학술논문

Incident Liver Cirrhosis, Associated Factors, and Cardiovascular Disease Risks Among People Living With HIV: A Longitudinal Study.
Document Type
Article
Source
JAIDS: Journal of Acquired Immune Deficiency Syndromes. Apr2021, Vol. 86 Issue 4, p463-472. 10p.
Subject
Language
ISSN
1525-4135
Abstract
Objectives: We investigated the incidence and associated factors of liver cirrhosis and cardiovascular disease risks among people living with HIV (PLHIV) in a Thai cohort. Design: A prospective cohort analysis. Methods: Participants with at least one reliable transient elastography measurement during follow-up, who had pretreatment alanine transaminase, AST, and platelet count at HIV treatment initiation were included. Liver cirrhosis was defined as AST to Platelet Ratio Index >1.5 or fibrosis-4 (FIB-4) >3.25 or liver stiffness by transient elastography >12.5 kPa and confirmed by imaging or liver biopsy. Competing-risk regression was used to identify factors associated with liver cirrhosis. Time-updated 10-year atherosclerotic CVD (ASCVD) risks were compared between PLHIV with or without liver cirrhosis. Results: A total of 1069 participants (33% women, 9% hepatitis C virus, and 16% hepatitis B virus) with the median age and CD4 at cART initiation of 32 years and 240 cells/mm3 were included.
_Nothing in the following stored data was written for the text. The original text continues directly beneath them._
-- ==== Sys2Proof/Machine/Faults.lean ====
section
/-! DEFINITION. Faults of the part's units (R25, R263, R339, R340, R401, R402, R416): one meaning per row. -/

namespace Sys2Proof.Machine

open Sys2Proof

/-! Faces, ring segments, LPDDR6 devices. -/

/-- FACE_WATCHDOG_EXPIRE (R263). -/
def execFaceWatchdogExpire (p : Nat) (s : State) : Host.Outcome State Fault Refusal :=
  when (s.canFail p) s (s.faceFail p 3)

/-- FACE_POWER_FAULT (R263). -/
def execFacePowerFault (p : Nat) (s : State) : Host.Outcome State Fault Refusal :=
  when (s.canFail p) s (s.faceFail p 2)

/-- RING_SEGMENT (R25, R47): after four failed replays, counted in DRF_RING_REPLAY, the segment is declared faulted and FAILOVERS counts.
The ring reroutes: a message is one transaction and on no segment between two commands, so none is held and none is lost. -/
def execRingSegment (level drift segment : Nat) (s : State) : Host.Outcome State Fault Refusal :=
  let a := drfReg level drift 0x10
  let s1 := ((s.setField a segment 1 1).bumpField a 24 8 1).bumpReg (drfReg level drift 0x14) 4
  let s2 := s1.raise 0x21 2 0 level noFace none (16 * level + drift) segment
  when (decide (level < 4) && decide (drift < 16) && decide (segment < 17) && s.levelUp level && (s.level level).inService &&
    s.field a segment 1 == 0) s
    (s2.logUnit { kind := 2, index := 17 * (16 * level + drift) + segment } 1 3 0x21)

/-- The cause code of LPDDR_DEVICE. -/
def lpddrCode : LpddrCause → Nat
  | .uncorrectable => 1
  | .training => 2
  | .corrected => 3

/-- LPDDR_DEVICE (R340). -/
def execLpddrDevice (device : Nat) (cause : LpddrCause) (s : State) : Host.Outcome State Fault Refusal :=
  when (decide (device < 16) && s.lpddrOk device) s (s.lpddrFault device (lpddrCode cause) (fun _ => 1))

/-! Patrol scrubbing (R339, R340). -/

/-- Corrected errors of an LPDDR6 device: with more than CE_LIMIT within the second that ends now it is faulted (R340). -/
def State.deviceCorrected (s : State) (d n : Nat) : State :=
  let seen := s.boot.ceSeen.filter (fun e => decide (s.now < e.2.1 + 1000000000)) ++ [(d, s.now, n)]
  let c := (seen.filter (fun e => e.1 == d)).foldl (fun c e => c + e.2.2) 0
  let s1 : State := { s with boot := { s.boot with ceSeen := seen } }
  match s.boot.plan with
  | some pl => if decide (pl.ceLimit < c) && s.lpddrOk d then s1.lpddrFault d 3 (fun _ => 1) else s1
  | none => s1

/-- Corrected errors in a device's own memory counted on it, those in bonded DRAM nowhere else (R337, R340). -/
def State.corrected (s : State) (a n : Nat) : State :=
  if a < 0x010000000000 then s.deviceCorrected (deviceOf a) n else s

/-- The granules of 32 bytes that an uncorrectable error at an address poisons (R337, R339): of bonded DRAM the one it lies in, of LPDDR6 the
two of its 64-byte granule. -/
def poisonedAt (a : Nat) : List Nat := if a < 0x010000000000 then [a / 64 * 2, a / 64 * 2 + 1] else [a / 32]

/-- PATROL_SCRUB (R337, R339, R340): corrected errors are written back and counted on the memory's level; an uncorrectable one
poisons its granule, and is acted on only when that is read. -/
def execPatrolScrub (address : Nat) (uncorrectable : Bool) (corrected : Nat) (s : State) : Host.Outcome State Fault Refusal :=
  let dram := decide (0x010000000000 ≤ address) && decide (address < 0x014000000000)
  let lp := decide (address < 0x010000000000)
  let l := if dram then dramLevel address else deviceOf address / 4
  let s1 := s.bumpReg (lvlReg l 0x820) corrected
  let s2 := if 0 < corrected then s1.corrected address corrected else s1
  when (s.pwr.pwrgd && (dram || lp) && (decide (0 < corrected) || uncorrectable) && s.levelUp l) s
    (if uncorrectable then { s2 with poisoned := (s2.poisoned ++ poisonedAt address).eraseDups } else s2)

/-! Power phases (R400 to R402). -/

/-- The DVFS step that lost phases hold level l's CORE clock at, at least: the VCORE rail's and the bus's (R402; log entry 9). -/
def State.phaseFloor (s : State) (l : Nat) : Nat :=
  let v := s.phasesLeft (6 + 20 * l) 20
  let i := s.phasesLeft 0 6
  min 9 (max (if v < 18 then Config.vcoreStep v else 0) (if i < 5 then Config.powerStep (800 * i) else 0))

/-- A level's CORE clock lowered for lost phases: LIMIT is set, and the step changes unless it is low enough already. -/
def State.limitClock (s : State) (l : Nat) : State :=
  let v := s.level l
  let f := s.phaseFloor l
  s.setLevel l { v with phaseLim := true, dvfsNext := if max v.dvfs (v.dvfsNext.getD 0) < f then some f else v.dvfsNext, dvfsAt := s.now }

/-- What the loss of a phase of a rail asks for where the rail has fewer than it needs (R402). -/
def State.railBelow (s : State) (phase : Nat) : State :=
  if phase < 6 then
    if s.phasesLeft 0 6 < 5 then s.each (List.range 4) State.limitClock else s
  else if phase < 86 then
    let l := (phase - 6) / 20
    if s.phasesLeft (6 + 20 * l) 20 < 18 then s.limitClock l else s
  else if phase < 110 then
    let l := (phase - 86) / 6
    if s.phasesLeft (86 + 6 * l) 6 < 5 ∧ (s.level l).inService then s.levelLost l else s
  else if 116 ≤ phase ∧ phase < 132 then
    let l := (phase - 116) / 4
    if s.phasesLeft (116 + 4 * l) 4 < 3 ∧ (s.level l).inService then
      s.levelLost l |>.each ((List.range 4).map (fun i => 4 * l + i)) (fun s d => s.lpddrFault d 2 (fun _ => 1))
    else s
  else match sharedRails.find? (fun r => decide (r.1 ≤ phase) && decide (phase < r.1 + r.2.1)) with
    | some r => if s.phasesLeft r.1 r.2.1 < r.2.2 then s.moduleFault 9 else s
    | none => s

/-- The level a phase's event concerns: that of a level's rail, else 0 (R342, R400). -/
def phaseLevel (phase : Nat) : Nat :=
  if phase < 6 then 0
  else if phase < 86 then (phase - 6) / 20
  else if phase < 110 then (phase - 86) / 6
  else if 116 ≤ phase ∧ phase < 132 then (phase - 116) / 4
  else 0

/-- PHASE_SHED (R401, R402): the phase is off until the next cold start. cause: 1 current limit, 2 temperature, 3 output lost. -/
def execPhaseShed (phase cause : Nat) (s : State) : Host.Outcome State Fault Refusal :=
  let s1 := s.setField (cmdReg (0xA10 + 4 * (phase / 32))) (phase % 32) 1 1
  let s2 := if s1.field (cmdReg 0xA24) 31 1 = 1 then s1 else s1.setRegNat (cmdReg 0xA24) (phase + cause * 256 + 2 ^ 31)
  let s3 := (s2.raise 0x24 2 1 (phaseLevel phase) noFace none phase 0).railBelow phase
  when (decide (phase < 140) && decide (1 ≤ cause) && decide (cause ≤ 3) && s.pwr.pwrgd && s.phasesLeft phase 1 == 1) s s3

/-! Temperature (R35, R416). -/

/-- Every rail but VAUX goes down (R405, R416): what is not held on VAUX or in flash is lost, and nothing runs until power is good
again. -/
def State.railsOff (s : State) : State :=
  let t := s.beginCold 0
  { t with
    regs := [], resets := []
    pwr := { t.pwr with pwrgd := false, rails := false, fetClosed := false, removal := none, removeOk := false } }

/-- THERMAL_TRIP (R416): its record is held on VAUX for SMBus and the next start, and the module powers down. -/
def State.thermalTrip (s : State) (die : Nat) (tenths : Int) : State :=
  let e := s.mkEvent 0x51 5 1 (if die < 4 then die else 0) noFace none die (codeOf 32 tenths)
  let s1 := s.alert e
  let s2 : State := { s1 with rot := { s1.rot with tripHeld := s1.rot.tripHeld ++ [e] } }.railsOff
  { s2 with pwr := { s2.pwr with overTemp := true } }

/-- JUNCTION_REPORT (R416): die 0 to 3 a level, 4 the command die; 0.1 °C. -/
def execJunctionReport (die : Nat) (tenths : Int) (s : State) : Host.Outcome State Fault Refusal :=
  let hot := if tenths > 1000 then s.pwr.hot.set die true else if tenths < 970 then s.pwr.hot.set die false else s.pwr.hot
  let s1 : State := { s with pwr := { s.pwr with junction := s.pwr.junction.set die tenths, hot := hot } }
  when (decide (die < 5) && s.pwr.pwrgd) s (if tenths ≥ 1100 then s1.thermalTrip die tenths else s1)

/-- DVFS_THERMAL_STEP (R416): one step down every 10 ms until the junction falls below 97 °C, then one up every 100 ms, no further
than lost phases allow. The step Headframe sets for a level's load, at LIMIT 0, has no law in R35 and no command: it is step 0 here (DESIGN
CHOICE, log entry 38). -/
def execDvfsThermalStep (level : Nat) (s : State) : Host.Outcome State Fault Refusal :=
  let v := s.level level
  let hot := s.pwr.hot.getD level false
  let last := s.pwr.lastStep.getD level 0
  let mark : State := { s with pwr := { s.pwr with lastStep := s.pwr.lastStep.set level s.now } }
  let floor := if v.phaseLim then s.phaseFloor level else 0
  let up := v.dvfs - 1
  when (decide (level < 4) && s.boot.hfRunning && v.inService && v.dvfsNext.isNone) s
    (if hot && decide (v.dvfs < 9) && decide (last + 10000000 ≤ s.now) then
       mark.setLevel level { v with dvfsNext := some (v.dvfs + 1), thermal := true, dvfsAt := s.now }
     else if !hot && v.thermal && decide (last + 100000000 ≤ s.now) then
       if floor < v.dvfs then
         mark.setLevel level { v with dvfsNext := some up, thermal := decide (floor < up), dvfsAt := s.now }
       else s.setLevel level { v with thermal := false }
     else s)

/-- DVFS_STEP_DONE (R35): the level's CORE clock runs at its new step. -/
def execDvfsStepDone (level : Nat) (s : State) : Host.Outcome State Fault Refusal :=
  let v := s.level level
  match v.dvfsNext with
  | some n => when (decide (level < 4)) s (s.setLevel level { v with dvfs := n, dvfsNext := none })
  | none => ok s

end Sys2Proof.Machine
end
During 8232 person-years, 124 (12%) developed liver cirrhosis after a median of 6.9 (2.4-13.7) follow-up years [incidence, 1.5 (95% confidence interval: 1.3 to 1.8) per 100 person-years]. In multivariable analysis, the factors independently associated with liver cirrhosis were time-updated HIV viremia, hepatitis B virus, and hepatitis C virus coinfection, diabetes mellitus, high-density lipoproteins <40 mg/mL, and d4T exposure. The median time-updated 10-year ASCVD risk score was statistically higher among cirrhotic PLHIV vs. noncirrhosis [4.9% (interquartile range, 2.3-9.7) vs. 2.4% (interquartile range, 1.3-4.9), P < 0.001]. Conclusion: PLHIV with metabolic diseases were more likely to develop liver cirrhosis, independent of hepatitis coinfections, and ASCVD risks were higher among cirrhotic individuals. [ABSTRACT FROM AUTHOR]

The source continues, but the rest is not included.